Collected data:
↓

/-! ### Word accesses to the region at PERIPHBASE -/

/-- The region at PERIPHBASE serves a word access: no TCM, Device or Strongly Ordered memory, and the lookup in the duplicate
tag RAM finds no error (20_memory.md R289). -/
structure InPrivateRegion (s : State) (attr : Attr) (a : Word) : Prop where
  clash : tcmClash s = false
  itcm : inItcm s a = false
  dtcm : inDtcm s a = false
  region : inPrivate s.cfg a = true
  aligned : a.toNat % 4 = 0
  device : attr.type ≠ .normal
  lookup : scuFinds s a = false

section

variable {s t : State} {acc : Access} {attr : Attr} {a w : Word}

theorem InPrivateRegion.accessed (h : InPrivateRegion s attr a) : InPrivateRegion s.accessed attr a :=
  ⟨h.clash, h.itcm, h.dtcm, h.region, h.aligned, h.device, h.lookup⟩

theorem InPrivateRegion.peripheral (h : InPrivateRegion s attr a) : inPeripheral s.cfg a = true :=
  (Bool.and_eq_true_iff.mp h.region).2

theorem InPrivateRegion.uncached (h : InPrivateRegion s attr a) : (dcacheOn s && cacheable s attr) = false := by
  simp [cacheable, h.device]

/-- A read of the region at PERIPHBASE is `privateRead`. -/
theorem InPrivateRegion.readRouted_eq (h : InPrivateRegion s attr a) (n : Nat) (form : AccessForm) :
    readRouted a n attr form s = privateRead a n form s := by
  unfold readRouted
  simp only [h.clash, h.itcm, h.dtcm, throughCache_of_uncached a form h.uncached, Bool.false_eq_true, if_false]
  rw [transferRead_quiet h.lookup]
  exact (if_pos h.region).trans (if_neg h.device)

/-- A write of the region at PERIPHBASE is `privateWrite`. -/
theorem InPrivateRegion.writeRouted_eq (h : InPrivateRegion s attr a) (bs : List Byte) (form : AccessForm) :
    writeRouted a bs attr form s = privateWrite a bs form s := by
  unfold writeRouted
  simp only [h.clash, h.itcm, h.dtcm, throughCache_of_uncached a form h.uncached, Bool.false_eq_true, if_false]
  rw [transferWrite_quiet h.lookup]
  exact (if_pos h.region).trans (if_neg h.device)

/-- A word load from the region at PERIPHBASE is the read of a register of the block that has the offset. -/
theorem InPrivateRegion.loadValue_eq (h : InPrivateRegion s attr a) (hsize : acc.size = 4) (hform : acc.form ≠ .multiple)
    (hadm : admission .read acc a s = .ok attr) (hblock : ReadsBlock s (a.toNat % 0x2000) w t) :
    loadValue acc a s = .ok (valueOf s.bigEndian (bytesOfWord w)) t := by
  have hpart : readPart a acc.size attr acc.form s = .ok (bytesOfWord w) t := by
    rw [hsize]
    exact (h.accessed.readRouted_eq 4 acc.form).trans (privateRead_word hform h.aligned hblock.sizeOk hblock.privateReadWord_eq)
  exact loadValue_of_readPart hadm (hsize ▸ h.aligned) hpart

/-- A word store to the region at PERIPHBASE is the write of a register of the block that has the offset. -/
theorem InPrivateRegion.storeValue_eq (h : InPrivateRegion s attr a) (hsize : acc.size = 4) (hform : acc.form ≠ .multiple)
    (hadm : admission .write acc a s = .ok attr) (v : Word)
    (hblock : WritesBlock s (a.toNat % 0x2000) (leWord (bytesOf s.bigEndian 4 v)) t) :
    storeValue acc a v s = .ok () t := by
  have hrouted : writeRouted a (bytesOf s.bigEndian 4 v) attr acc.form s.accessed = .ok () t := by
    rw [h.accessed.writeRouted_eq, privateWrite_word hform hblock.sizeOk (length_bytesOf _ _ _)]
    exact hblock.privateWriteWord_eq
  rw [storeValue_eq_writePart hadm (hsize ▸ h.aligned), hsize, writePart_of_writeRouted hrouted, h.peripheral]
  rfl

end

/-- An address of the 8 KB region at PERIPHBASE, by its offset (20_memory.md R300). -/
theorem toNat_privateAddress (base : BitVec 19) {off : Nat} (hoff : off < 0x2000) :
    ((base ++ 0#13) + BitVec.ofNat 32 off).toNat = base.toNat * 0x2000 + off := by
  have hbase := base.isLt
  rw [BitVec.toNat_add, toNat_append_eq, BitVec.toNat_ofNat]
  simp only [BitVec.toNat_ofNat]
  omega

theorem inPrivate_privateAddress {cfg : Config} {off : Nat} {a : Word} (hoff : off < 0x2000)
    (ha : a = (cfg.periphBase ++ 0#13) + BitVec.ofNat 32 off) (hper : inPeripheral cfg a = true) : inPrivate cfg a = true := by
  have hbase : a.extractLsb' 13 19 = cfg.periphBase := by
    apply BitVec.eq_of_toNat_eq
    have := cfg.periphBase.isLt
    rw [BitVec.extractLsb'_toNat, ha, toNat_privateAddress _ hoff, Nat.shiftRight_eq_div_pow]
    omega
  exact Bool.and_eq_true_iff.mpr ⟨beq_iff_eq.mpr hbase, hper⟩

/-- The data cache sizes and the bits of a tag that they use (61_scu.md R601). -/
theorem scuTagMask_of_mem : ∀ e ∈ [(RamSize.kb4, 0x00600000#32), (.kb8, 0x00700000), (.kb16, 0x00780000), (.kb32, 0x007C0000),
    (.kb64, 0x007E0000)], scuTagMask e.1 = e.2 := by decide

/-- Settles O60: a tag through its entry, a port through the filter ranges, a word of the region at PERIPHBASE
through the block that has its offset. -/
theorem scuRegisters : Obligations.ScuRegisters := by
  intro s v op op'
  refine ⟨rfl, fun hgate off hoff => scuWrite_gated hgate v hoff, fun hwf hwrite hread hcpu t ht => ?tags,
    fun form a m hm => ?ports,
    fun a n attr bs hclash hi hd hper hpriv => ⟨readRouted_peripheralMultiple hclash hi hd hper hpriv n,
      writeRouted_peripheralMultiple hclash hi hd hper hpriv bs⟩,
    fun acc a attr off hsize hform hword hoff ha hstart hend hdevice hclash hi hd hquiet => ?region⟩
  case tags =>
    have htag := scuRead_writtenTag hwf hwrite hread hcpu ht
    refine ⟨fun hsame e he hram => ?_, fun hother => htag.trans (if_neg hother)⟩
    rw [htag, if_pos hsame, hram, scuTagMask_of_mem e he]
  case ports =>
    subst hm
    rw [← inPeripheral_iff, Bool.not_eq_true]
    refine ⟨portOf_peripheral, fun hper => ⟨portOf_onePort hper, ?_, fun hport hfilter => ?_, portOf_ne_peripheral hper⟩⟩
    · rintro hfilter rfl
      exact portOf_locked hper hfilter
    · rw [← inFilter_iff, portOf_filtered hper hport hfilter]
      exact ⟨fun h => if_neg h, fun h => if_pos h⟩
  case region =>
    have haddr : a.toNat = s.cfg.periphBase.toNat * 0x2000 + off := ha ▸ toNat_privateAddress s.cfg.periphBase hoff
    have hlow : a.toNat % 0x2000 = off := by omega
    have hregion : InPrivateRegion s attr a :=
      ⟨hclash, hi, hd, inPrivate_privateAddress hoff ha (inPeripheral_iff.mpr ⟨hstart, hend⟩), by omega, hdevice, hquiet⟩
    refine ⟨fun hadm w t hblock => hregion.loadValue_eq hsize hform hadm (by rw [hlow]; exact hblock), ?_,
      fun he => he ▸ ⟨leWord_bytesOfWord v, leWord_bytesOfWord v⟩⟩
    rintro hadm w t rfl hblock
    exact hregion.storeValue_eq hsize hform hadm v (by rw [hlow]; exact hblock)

↑
↓

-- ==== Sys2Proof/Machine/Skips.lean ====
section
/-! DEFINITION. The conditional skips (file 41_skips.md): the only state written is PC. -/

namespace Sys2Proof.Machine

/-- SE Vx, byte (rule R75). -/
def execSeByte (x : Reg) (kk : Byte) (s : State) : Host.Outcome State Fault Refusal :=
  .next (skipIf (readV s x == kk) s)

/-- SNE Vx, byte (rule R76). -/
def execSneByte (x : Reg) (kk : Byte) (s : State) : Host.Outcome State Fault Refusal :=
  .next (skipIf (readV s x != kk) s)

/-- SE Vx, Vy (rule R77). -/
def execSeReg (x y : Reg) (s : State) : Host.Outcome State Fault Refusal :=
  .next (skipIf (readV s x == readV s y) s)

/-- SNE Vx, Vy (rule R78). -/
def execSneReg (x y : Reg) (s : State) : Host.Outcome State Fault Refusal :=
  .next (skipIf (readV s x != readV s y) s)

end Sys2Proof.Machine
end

↑

Requirement —
Look through the entries above and quote exactly the lines from the line with "case region =>" to the line with "exact hregion.storeValue_eq hsize", counting both of those lines.

Written response —
  case region =>
    have haddr : a.toNat = s.cfg.periphBase.toNat * 0x2000 + off := ha ▸ toNat_privateAddress s.cfg.periphBase hoff
    have hlow : a.toNat % 0x2000 = off := by omega
    have hregion : InPrivateRegion s attr a :=
      ⟨hclash, hi, hd, inPrivate_privateAddress hoff ha (inPeripheral_iff.mpr ⟨hstart, hend⟩), by omega, hdevice, hquiet⟩
    refine ⟨fun hadm w t hblock => hregion.loadValue_eq hsize hform hadm (by rw [hlow]; exact hblock), ?_,
      fun he => he ▸ ⟨leWord_bytesOfWord v, leWord_bytesOfWord v⟩⟩
    rintro hadm w t rfl hblock
    exact hregion.storeValue_eq hsize hform hadm v (by rw [hlow]; exact hblock)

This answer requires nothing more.